Caveat Emptor

Virgin Media is a mess of a business. It has a theoretical monopoly as the only cable provider (well, there are a couple of tiny others) in the UK, but has always contrived to loose money.

In the early days of the UK cable industry, when streets had to be dug up, you would expect this, but the company that was created between the merger of Telewest and NTL has continued to stack up the losses. Once upon a time Lord Thomson famously called television a 'licence to print money', now it seems that the converse is true.

It also seems that anything Richard Branson touches these days makes money for himself whilst loosing money for other stakeholders.

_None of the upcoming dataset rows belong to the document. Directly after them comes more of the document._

-- ==== Sys2Proof/Tests/Slice0.lean ====
section
/-! SUPPORT. The model's own tests: ill-formed commands refused, the spec's worked cases, one step of a
command on a small state, and for each statement with hypotheses a state that meets them. -/

namespace Sys2Proof.Tests

open Sys2Proof Sys2Proof.Machine

/-! ## Ill-formed commands are refused -/

theorem test_wellformed_half : Instr.wellFormed (.processorWrite .half 0x100001#24 0) = false := by decide
theorem test_wellformed_word : Instr.wellFormed (.processorWrite .word 0x100002#24 0) = false := by decide
theorem test_wellformed_byte : Instr.wellFormed (.processorWrite .byte 0xFFFFFF#24 0) = true := by decide
theorem test_wellformed_other : Instr.wellFormed (.otherControlCode 6) = false := by decide
theorem test_wellformed_other_ok : Instr.wellFormed (.otherControlCode 7) = true := by decide
theorem test_wellformed_zero : Instr.wellFormed (.otherControlCode 0) = true := by decide

/-- The table gives no row bits, so no word spells a command. -/
theorem test_decode_none : decodeTableWord 32 1 = none := by decide

/-! ## Small states -/

/-- A small geometry that passes the check of R24 at strap value 1. -/
def geometry : Geometry :=
  { dots := 128, groups := 2, height := 8, bands := 2, imageBase := 0x100000, ringBase := 0x200000,
    slots := 16 }

/-- Settings in range; the energy values are those of 06 §6.8, the thermistor's T[9] and T[10] of 10. -/
def settings : Settings :=
  { eRef := 1200, tMax := 2000, f1 := 96, f2 := 80, f3 := 60, coolTime := 200,
    factors := List.replicate 16 112,
    thermistor := [110, 100, 90, 80, 75, 70, 65, 60, 52, 44, 36, 30, 24, 18, 10, 0, -10],
    thetaSlow := 60, thetaHold := 70, thetaTrip := 80, slowCap := 1, tGap := 8, dotLimit := 128,
    rampCount := 3, startRows := 1, restartRows := 1, media := .gapped, polarity := .gapHigh,
    guardLength := 2, tofAdjust := 0, settleTime := 5, dwellTime := 10, presentOffset := 4,
    freeThreshold := 1, guard := .pass, sensorDistance := 20, maxGap := 0, maxPitch := 0,
    pitchTolerance := 2, calLimit := 1000, defaultLength := 100, periods := [7000, 4000, 200] }

/-- The reset line released with strap value 1. -/
def released : State :=
  { State.reset with bpu := { Bpu.reset with resetLine := false, straps := some 1 } }

/-- ENGAGING, the geometry transfers waiting. -/
def engaging : State :=
  { released with bpu := { released.bpu with engagement := .engaging,
                                             waiting := [.geometry 0, .geometry 1] } }

/-- ENGAGING with a geometry that has passed. -/
def accepted : State :=
  { released with bpu := { released.bpu with
      engagement := .engaging
      reads := { EngageReads.empty with accepted := some geometry }
      waiting := (List.range 16).map Transfer.settings ++ [.producer] } }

Now, just a year after trying to buy ITV, the company has appointed Goldman Sachs to look at selling its Flextech TV production arm. The news that they're thinking of keeping and even expanding their teleshopping arm also has lessons for any budding internet TV mogul - ecommerce has always been very successful both on TV and even more so online.

Now, I personally pay Virgin Media well over a thousand pounds a year and it amazes me that they can't make money based on that, even with annual interest payments of over £100m. A colleague is part of the HD trial they are currently running and he praises this development, but customers of their broadband service can only expect around a quarter of the bandwidth they are paying for at peak times, so there's little or no advantage over ADSL.

There seem to be a number of reasons for Virgin Media's problems - competition, the cost of acquiring customers, churn and the fact that their dated technology means that their digital stack is full. I have been amazed that, for all their championing of broadband, they have not invested in this delivery medium to increase their channel footprint.

Still, a sale of their content arm will reduce those interest payments, but it will leave a carriage company in an era when anyone can become a carrier.